Tout détruire pour tout recommencer…

Après des années de tentatives d’actions sociales infructueuses, on sort les grands moyens. L'état et la mairie de Lyon lancent, en 2002, le Grand Projet de Ville. La première phase, qui s'étale sur 20 ans, prendra fin avec la destruction prochaine de la barre du château, qui laissera place à de nouveaux immeubles à taille plus réduite. Le programme est l’un des plus grands chantiers de rénovation de France : plus de 1 700 logements sociaux sont détruits, et près de 1 900 sont reconstruits. En plus, de nombreux équipements arrivent : deux écoles, un vaste gymnase, une maison de l'enfance, un stade, une bibliothèque, une salle des fêtes, des espaces de bureaux et de nouveaux commerces, ainsi qu'un grand parc aménagé de 11 hectares. Une large place est faite à la nature, si bien que la Duchère devient l'un des premiers quartiers de France à obtenir le label "éco-quartier" en 2013.  

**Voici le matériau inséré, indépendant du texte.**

/-! ### State.putHart -/

@[simp] theorem putHart_mem (s : State) (h : Nat) (k : Hart) : (s.putHart h k).mem = s.mem := rfl
@[simp] theorem putHart_cycle (s : State) (h : Nat) (k : Hart) : (s.putHart h k).cycle = s.cycle := rfl
@[simp] theorem putHart_regs (s : State) (h : Nat) (k : Hart) : (s.putHart h k).regs = s.regs := rfl
@[simp] theorem putHart_laygen (s : State) (h : Nat) (k : Hart) : (s.putHart h k).laygen = s.laygen := rfl
@[simp] theorem putHart_seqNo (s : State) (h : Nat) (k : Hart) : (s.putHart h k).seqNo = s.seqNo := rfl
@[simp] theorem putHart_lostRec (s : State) (h : Nat) (k : Hart) : (s.putHart h k).lostRec = s.lostRec := rfl
@[simp] theorem putHart_mcRec (s : State) (h : Nat) (k : Hart) : (s.putHart h k).mcRec = s.mcRec := rfl
@[simp] theorem putHart_msis (s : State) (h : Nat) (k : Hart) : (s.putHart h k).msis = s.msis := rfl
@[simp] theorem putHart_pkg (s : State) (h : Nat) (k : Hart) : (s.putHart h k).pkg = s.pkg := rfl
@[simp] theorem putHart_booted (s : State) (h : Nat) (k : Hart) : (s.putHart h k).booted = s.booted := rfl
@[simp] theorem putHart_flash (s : State) (h : Nat) (k : Hart) : (s.putHart h k).flash = s.flash := rfl
@[simp] theorem putHart_throttled (s : State) (h : Nat) (k : Hart) : (s.putHart h k).throttled = s.throttled := rfl
@[simp] theorem putHart_launches (s : State) (h : Nat) (k : Hart) : (s.putHart h k).launches = s.launches := rfl
@[simp] theorem putHart_nextHandle (s : State) (h : Nat) (k : Hart) : (s.putHart h k).nextHandle = s.nextHandle := rfl
@[simp] theorem putHart_pointers (s : State) (h : Nat) (k : Hart) : (s.putHart h k).pointers = s.pointers := rfl
@[simp] theorem putHart_reserved (s : State) (h : Nat) (k : Hart) : (s.putHart h k).reserved = s.reserved := rfl
@[simp] theorem putHart_orderNo (s : State) (h : Nat) (k : Hart) : (s.putHart h k).orderNo = s.orderNo := rfl
@[simp] theorem putHart_placeDue (s : State) (h : Nat) (k : Hart) : (s.putHart h k).placeDue = s.placeDue := rfl
@[simp] theorem putHart_slices (s : State) (h : Nat) (k : Hart) : (s.putHart h k).slices = s.slices := rfl
@[simp] theorem putHart_xlat (s : State) (h : Nat) (k : Hart) : (s.putHart h k).xlat = s.xlat := rfl
@[simp] theorem putHart_poisoned (s : State) (h : Nat) (k : Hart) : (s.putHart h k).poisoned = s.poisoned := rfl
@[simp] theorem putHart_heldLines (s : State) (h : Nat) (k : Hart) : (s.putHart h k).heldLines = s.heldLines := rfl
@[simp] theorem putHart_busWaits (s : State) (h : Nat) (k : Hart) : (s.putHart h k).busWaits = s.busWaits := rfl
@[simp] theorem putHart_kvSeqs (s : State) (h : Nat) (k : Hart) : (s.putHart h k).kvSeqs = s.kvSeqs := rfl
@[simp] theorem putHart_kvHolds (s : State) (h : Nat) (k : Hart) : (s.putHart h k).kvHolds = s.kvHolds := rfl
@[simp] theorem putHart_routes (s : State) (h : Nat) (k : Hart) : (s.putHart h k).routes = s.routes := rfl
@[simp] theorem putHart_pits (s : State) (h : Nat) (k : Hart) : (s.putHart h k).pits = s.pits := rfl
@[simp] theorem putHart_gtiles (s : State) (h : Nat) (k : Hart) : (s.putHart h k).gtiles = s.gtiles := rfl
@[simp] theorem putHart_gmsgs (s : State) (h : Nat) (k : Hart) : (s.putHart h k).gmsgs = s.gmsgs := rfl
@[simp] theorem putHart_gheld (s : State) (h : Nat) (k : Hart) : (s.putHart h k).gheld = s.gheld := rfl
@[simp] theorem putHart_brimen (s : State) (h : Nat) (k : Hart) : (s.putHart h k).brimen = s.brimen := rfl
@[simp] theorem putHart_reasm (s : State) (h : Nat) (k : Hart) : (s.putHart h k).reasm = s.reasm := rfl
@[simp] theorem putHart_mgmt (s : State) (h : Nat) (k : Hart) : (s.putHart h k).mgmt = s.mgmt := rfl
@[simp] theorem putHart_stnToks (s : State) (h : Nat) (k : Hart) : (s.putHart h k).stnToks = s.stnToks := rfl
@[simp] theorem putHart_keys (s : State) (h : Nat) (k : Hart) : (s.putHart h k).keys = s.keys := rfl
@[simp] theorem putHart_tbQueue (s : State) (h : Nat) (k : Hart) : (s.putHart h k).tbQueue = s.tbQueue := rfl
@[simp] theorem putHart_dice (s : State) (h : Nat) (k : Hart) : (s.putHart h k).dice = s.dice := rfl
@[simp] theorem putHart_captDropped (s : State) (h : Nat) (k : Hart) : (s.putHart h k).captDropped = s.captDropped := rfl
@[simp] theorem putHart_replays (s : State) (h : Nat) (k : Hart) : (s.putHart h k).replays = s.replays := rfl
@[simp] theorem putHart_freshId (s : State) (h : Nat) (k : Hart) : (s.putHart h k).freshId = s.freshId := rfl
@[simp] theorem putHart_bus (s : State) (h : Nat) (k : Hart) : (s.putHart h k).bus = s.bus := rfl
@[simp] theorem putHart_sched (s : State) (h : Nat) (k : Hart) : (s.putHart h k).sched = s.sched := rfl
@[simp] theorem putHart_moves (s : State) (h : Nat) (k : Hart) : (s.putHart h k).moves = s.moves := rfl
@[simp] theorem putHart_focus (s : State) (h : Nat) (k : Hart) : (s.putHart h k).focus = s.focus := rfl
@[simp] theorem putHart_mezz (s : State) (h : Nat) (k : Hart) : (s.putHart h k).mezz = s.mezz := rfl
@[simp] theorem putHart_hostParts (s : State) (h : Nat) (k : Hart) : (s.putHart h k).hostParts = s.hostParts := rfl
@[simp] theorem putHart_sysWaits (s : State) (h : Nat) (k : Hart) : (s.putHart h k).sysWaits = s.sysWaits := rfl

/-! ### State.bumpLayout -/

@[simp] theorem bumpLayout_mem (s : State) : (s.bumpLayout).mem = s.mem := rfl
@[simp] theorem bumpLayout_cycle (s : State) : (s.bumpLayout).cycle = s.cycle := rfl
@[simp] theorem bumpLayout_regs (s : State) : (s.bumpLayout).regs = s.regs := rfl
@[simp] theorem bumpLayout_seqNo (s : State) : (s.bumpLayout).seqNo = s.seqNo := rfl
@[simp] theorem bumpLayout_lostRec (s : State) : (s.bumpLayout).lostRec = s.lostRec := rfl
@[simp] theorem bumpLayout_mcRec (s : State) : (s.bumpLayout).mcRec = s.mcRec := rfl
@[simp] theorem bumpLayout_msis (s : State) : (s.bumpLayout).msis = s.msis := rfl
@[simp] theorem bumpLayout_pkg (s : State) : (s.bumpLayout).pkg = s.pkg := rfl
@[simp] theorem bumpLayout_booted (s : State) : (s.bumpLayout).booted = s.booted := rfl
@[simp] theorem bumpLayout_flash (s : State) : (s.bumpLayout).flash = s.flash := rfl
@[simp] theorem bumpLayout_throttled (s : State) : (s.bumpLayout).throttled = s.throttled := rfl
@[simp] theorem bumpLayout_harts (s : State) : (s.bumpLayout).harts = s.harts := rfl
@[simp] theorem bumpLayout_launches (s : State) : (s.bumpLayout).launches = s.launches := rfl
@[simp] theorem bumpLayout_nextHandle (s : State) : (s.bumpLayout).nextHandle = s.nextHandle := rfl
@[simp] theorem bumpLayout_pointers (s : State) : (s.bumpLayout).pointers = s.pointers := rfl
@[simp] theorem bumpLayout_reserved (s : State) : (s.bumpLayout).reserved = s.reserved := rfl
@[simp] theorem bumpLayout_orderNo (s : State) : (s.bumpLayout).orderNo = s.orderNo := rfl
@[simp] theorem bumpLayout_placeDue (s : State) : (s.bumpLayout).placeDue = s.placeDue := rfl
@[simp] theorem bumpLayout_slices (s : State) : (s.bumpLayout).slices = s.slices := rfl
@[simp] theorem bumpLayout_xlat (s : State) : (s.bumpLayout).xlat = s.xlat := rfl
@[simp] theorem bumpLayout_poisoned (s : State) : (s.bumpLayout).poisoned = s.poisoned := rfl
@[simp] theorem bumpLayout_heldLines (s : State) : (s.bumpLayout).heldLines = s.heldLines := rfl
@[simp] theorem bumpLayout_busWaits (s : State) : (s.bumpLayout).busWaits = s.busWaits := rfl
@[simp] theorem bumpLayout_kvSeqs (s : State) : (s.bumpLayout).kvSeqs = s.kvSeqs := rfl
@[simp] theorem bumpLayout_kvHolds (s : State) : (s.bumpLayout).kvHolds = s.kvHolds := rfl
@[simp] theorem bumpLayout_routes (s : State) : (s.bumpLayout).routes = s.routes := rfl
@[simp] theorem bumpLayout_pits (s : State) : (s.bumpLayout).pits = s.pits := rfl
@[simp] theorem bumpLayout_gtiles (s : State) : (s.bumpLayout).gtiles = s.gtiles := rfl
@[simp] theorem bumpLayout_gmsgs (s : State) : (s.bumpLayout).gmsgs = s.gmsgs := rfl
@[simp] theorem bumpLayout_gheld (s : State) : (s.bumpLayout).gheld = s.gheld := rfl
@[simp] theorem bumpLayout_brimen (s : State) : (s.bumpLayout).brimen = s.brimen := rfl
@[simp] theorem bumpLayout_reasm (s : State) : (s.bumpLayout).reasm = s.reasm := rfl
@[simp] theorem bumpLayout_mgmt (s : State) : (s.bumpLayout).mgmt = s.mgmt := rfl
@[simp] theorem bumpLayout_stnToks (s : State) : (s.bumpLayout).stnToks = s.stnToks := rfl
@[simp] theorem bumpLayout_keys (s : State) : (s.bumpLayout).keys = s.keys := rfl
@[simp] theorem bumpLayout_tbQueue (s : State) : (s.bumpLayout).tbQueue = s.tbQueue := rfl
@[simp] theorem bumpLayout_dice (s : State) : (s.bumpLayout).dice = s.dice := rfl
@[simp] theorem bumpLayout_captDropped (s : State) : (s.bumpLayout).captDropped = s.captDropped := rfl
@[simp] theorem bumpLayout_replays (s : State) : (s.bumpLayout).replays = s.replays := rfl
@[simp] theorem bumpLayout_freshId (s : State) : (s.bumpLayout).freshId = s.freshId := rfl
@[simp] theorem bumpLayout_bus (s : State) : (s.bumpLayout).bus = s.bus := rfl
@[simp] theorem bumpLayout_sched (s : State) : (s.bumpLayout).sched = s.sched := rfl
@[simp] theorem bumpLayout_moves (s : State) : (s.bumpLayout).moves = s.moves := rfl
@[simp] theorem bumpLayout_focus (s : State) : (s.bumpLayout).focus = s.focus := rfl
@[simp] theorem bumpLayout_mezz (s : State) : (s.bumpLayout).mezz = s.mezz := rfl
@[simp] theorem bumpLayout_hostParts (s : State) : (s.bumpLayout).hostParts = s.hostParts := rfl
@[simp] theorem bumpLayout_sysWaits (s : State) : (s.bumpLayout).sysWaits = s.sysWaits := rfl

Sabah, qui nous balade dans les rues de ce quartier transformé, se réjouit de ces transformations, malgré une pointe de nostalgie. "Avant il y avait plus de solidarité, on s'entraidait dans les barres", regrette-t-elle. "Aujourd'hui on ne connaît plus les gens..." Il faut dire que la population aussi a changé. La Duchère, qui accueillait 85% de logements sociaux dans les années 90, n'en compte plus que 55% aujourd'hui. Des ménages de classe moyenne ont accédé à la propriété, à des prix avantageux. Pour Christophe Mérigot, Directeur adjoint de la mission Duchère pour la politique de la ville, la transformation urbaine porte ses fruits : "on a une belle diversité qui s'est installée en terme de mixité sociale. Globalement, on a un climat plus apaisé. Ce quartier n'a plus rien à voir avec les années 90-2000. On peut le mesurer par une baisse des faits de délinquance en moyenne, on a un calme reconnu par un grand nombre d'habitants. Hormis des épisodes de grande violence, qui existent encore."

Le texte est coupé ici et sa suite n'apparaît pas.